> _WHAT YOU SHOULD DO_
While reading through the material below, copy each line that holds the word "data".

> _RECORDED INFORMATION_
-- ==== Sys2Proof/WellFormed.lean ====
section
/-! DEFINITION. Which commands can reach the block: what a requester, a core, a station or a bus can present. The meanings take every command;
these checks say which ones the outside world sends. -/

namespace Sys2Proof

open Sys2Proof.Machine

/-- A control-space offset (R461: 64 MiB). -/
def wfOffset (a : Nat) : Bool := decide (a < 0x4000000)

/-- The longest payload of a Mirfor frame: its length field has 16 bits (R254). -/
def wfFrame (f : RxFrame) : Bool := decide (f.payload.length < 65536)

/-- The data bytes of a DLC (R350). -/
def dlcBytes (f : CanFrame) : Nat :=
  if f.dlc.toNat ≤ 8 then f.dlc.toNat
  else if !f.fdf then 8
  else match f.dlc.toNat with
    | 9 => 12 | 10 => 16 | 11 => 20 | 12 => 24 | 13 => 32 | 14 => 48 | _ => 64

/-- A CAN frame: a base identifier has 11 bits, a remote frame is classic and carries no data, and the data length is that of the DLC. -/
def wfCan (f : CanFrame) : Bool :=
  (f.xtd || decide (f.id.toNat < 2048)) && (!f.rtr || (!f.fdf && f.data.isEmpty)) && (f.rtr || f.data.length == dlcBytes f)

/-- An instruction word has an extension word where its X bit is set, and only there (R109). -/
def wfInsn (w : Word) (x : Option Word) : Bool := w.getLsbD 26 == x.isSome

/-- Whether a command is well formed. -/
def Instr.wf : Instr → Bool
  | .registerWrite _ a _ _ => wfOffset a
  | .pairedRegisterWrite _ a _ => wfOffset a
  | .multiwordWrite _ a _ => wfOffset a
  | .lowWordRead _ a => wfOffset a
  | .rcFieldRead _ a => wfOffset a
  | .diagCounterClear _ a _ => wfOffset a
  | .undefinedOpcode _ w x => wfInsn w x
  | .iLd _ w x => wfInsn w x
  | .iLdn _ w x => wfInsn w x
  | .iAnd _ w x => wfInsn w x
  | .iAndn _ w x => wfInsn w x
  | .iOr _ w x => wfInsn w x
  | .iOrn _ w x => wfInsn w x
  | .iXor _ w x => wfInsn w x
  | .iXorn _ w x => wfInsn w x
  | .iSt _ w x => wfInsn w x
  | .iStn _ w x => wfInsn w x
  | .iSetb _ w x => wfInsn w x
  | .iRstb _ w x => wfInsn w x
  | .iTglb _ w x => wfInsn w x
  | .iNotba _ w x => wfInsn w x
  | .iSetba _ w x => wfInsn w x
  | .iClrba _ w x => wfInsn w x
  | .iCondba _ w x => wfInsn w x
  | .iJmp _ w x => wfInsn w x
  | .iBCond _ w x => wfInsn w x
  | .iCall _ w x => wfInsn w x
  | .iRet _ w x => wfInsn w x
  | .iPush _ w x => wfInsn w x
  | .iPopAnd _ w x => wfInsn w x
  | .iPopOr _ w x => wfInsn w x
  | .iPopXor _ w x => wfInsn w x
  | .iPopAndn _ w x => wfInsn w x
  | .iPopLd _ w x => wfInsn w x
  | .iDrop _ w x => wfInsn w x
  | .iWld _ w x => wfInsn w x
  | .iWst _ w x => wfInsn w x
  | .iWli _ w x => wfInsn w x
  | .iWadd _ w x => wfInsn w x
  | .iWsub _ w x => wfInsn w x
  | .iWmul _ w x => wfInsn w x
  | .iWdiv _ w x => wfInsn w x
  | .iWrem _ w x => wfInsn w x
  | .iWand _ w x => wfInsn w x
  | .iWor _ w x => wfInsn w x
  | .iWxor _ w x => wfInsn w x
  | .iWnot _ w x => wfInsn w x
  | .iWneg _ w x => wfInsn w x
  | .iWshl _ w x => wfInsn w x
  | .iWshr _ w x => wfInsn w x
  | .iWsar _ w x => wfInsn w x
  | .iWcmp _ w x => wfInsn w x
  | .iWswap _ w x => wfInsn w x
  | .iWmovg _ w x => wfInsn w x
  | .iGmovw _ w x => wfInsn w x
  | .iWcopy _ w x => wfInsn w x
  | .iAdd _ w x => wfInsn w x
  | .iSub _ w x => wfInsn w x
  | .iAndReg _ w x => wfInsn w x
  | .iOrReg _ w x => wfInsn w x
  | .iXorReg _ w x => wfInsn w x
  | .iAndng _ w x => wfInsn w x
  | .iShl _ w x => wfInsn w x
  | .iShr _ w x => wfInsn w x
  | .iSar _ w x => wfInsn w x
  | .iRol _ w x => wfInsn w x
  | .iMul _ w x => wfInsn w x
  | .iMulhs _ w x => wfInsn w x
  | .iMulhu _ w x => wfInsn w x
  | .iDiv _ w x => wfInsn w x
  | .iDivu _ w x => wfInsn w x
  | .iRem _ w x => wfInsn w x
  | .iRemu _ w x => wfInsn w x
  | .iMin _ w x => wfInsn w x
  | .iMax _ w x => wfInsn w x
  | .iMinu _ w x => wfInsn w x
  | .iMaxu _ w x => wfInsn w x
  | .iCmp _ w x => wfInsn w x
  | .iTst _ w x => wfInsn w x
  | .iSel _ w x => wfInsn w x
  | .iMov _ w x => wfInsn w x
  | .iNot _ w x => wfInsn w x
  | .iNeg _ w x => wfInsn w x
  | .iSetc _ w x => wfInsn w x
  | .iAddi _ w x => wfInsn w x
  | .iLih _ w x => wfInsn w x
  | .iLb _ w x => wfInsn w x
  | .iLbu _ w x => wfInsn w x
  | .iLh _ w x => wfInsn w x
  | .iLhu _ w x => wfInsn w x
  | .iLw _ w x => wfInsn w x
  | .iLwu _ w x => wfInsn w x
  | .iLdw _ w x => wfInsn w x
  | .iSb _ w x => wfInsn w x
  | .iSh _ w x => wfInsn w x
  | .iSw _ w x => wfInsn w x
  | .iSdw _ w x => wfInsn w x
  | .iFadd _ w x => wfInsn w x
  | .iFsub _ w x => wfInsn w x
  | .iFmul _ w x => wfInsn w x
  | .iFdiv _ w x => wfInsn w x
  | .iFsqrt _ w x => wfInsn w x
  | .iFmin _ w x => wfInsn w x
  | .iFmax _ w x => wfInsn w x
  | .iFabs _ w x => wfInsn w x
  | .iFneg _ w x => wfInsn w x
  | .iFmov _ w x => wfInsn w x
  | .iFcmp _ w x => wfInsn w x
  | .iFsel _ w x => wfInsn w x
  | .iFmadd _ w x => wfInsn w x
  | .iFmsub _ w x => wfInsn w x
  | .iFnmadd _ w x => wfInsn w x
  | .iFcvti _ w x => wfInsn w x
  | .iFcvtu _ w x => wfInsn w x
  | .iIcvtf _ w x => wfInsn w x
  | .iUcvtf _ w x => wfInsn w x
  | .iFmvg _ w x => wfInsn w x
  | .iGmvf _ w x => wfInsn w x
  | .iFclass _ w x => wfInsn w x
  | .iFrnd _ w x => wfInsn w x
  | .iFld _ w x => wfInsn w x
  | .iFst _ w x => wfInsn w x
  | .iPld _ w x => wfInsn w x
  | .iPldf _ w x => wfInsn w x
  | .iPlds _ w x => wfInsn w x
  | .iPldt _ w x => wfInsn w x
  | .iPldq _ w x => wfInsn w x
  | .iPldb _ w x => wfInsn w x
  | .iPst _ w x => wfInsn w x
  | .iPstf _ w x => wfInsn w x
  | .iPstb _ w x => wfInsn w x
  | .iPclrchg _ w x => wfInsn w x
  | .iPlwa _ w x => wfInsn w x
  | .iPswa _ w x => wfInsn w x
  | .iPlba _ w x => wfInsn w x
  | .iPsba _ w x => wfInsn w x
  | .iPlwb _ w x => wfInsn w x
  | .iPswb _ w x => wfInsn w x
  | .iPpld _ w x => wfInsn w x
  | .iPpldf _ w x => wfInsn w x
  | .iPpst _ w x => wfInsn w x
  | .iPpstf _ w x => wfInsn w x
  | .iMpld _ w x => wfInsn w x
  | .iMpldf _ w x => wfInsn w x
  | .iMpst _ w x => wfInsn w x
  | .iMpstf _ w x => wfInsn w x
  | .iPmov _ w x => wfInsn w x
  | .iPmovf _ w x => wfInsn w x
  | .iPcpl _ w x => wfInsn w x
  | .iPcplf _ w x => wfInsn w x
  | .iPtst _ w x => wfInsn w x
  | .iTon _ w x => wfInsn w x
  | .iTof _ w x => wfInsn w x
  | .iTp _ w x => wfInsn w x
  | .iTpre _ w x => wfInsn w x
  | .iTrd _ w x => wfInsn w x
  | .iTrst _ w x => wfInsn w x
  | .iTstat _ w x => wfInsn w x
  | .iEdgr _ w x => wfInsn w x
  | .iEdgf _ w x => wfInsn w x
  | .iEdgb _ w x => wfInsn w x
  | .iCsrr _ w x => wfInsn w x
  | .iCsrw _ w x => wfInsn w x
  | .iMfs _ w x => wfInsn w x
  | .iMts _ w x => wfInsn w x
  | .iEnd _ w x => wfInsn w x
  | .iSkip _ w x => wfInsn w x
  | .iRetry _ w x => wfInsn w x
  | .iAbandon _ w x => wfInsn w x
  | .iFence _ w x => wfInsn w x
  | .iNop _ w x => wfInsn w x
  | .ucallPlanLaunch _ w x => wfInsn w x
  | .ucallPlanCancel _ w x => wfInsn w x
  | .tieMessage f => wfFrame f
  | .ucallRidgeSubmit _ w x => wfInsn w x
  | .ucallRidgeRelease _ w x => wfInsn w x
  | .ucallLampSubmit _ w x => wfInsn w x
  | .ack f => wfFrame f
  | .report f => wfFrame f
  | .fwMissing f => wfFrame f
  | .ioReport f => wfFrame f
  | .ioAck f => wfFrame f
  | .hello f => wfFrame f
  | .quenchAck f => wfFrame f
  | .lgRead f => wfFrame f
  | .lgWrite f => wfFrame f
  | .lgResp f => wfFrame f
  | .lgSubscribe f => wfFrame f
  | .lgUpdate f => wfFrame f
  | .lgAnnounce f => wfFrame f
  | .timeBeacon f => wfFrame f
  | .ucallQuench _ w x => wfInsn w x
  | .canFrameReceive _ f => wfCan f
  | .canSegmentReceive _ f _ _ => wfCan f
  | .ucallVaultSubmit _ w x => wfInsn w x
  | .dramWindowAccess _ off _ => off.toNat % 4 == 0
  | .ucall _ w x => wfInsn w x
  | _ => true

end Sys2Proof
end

> _RESULT_
/-- The data bytes of a DLC (R350). -/
/-- A CAN frame: a base identifier has 11 bits, a remote frame is classic and carries no data, and the data length is that of the DLC. -/
  (f.xtd || decide (f.id.toNat < 2048)) && (!f.rtr || (!f.fdf && f.data.isEmpty)) && (f.rtr || f.data.length == dlcBytes f)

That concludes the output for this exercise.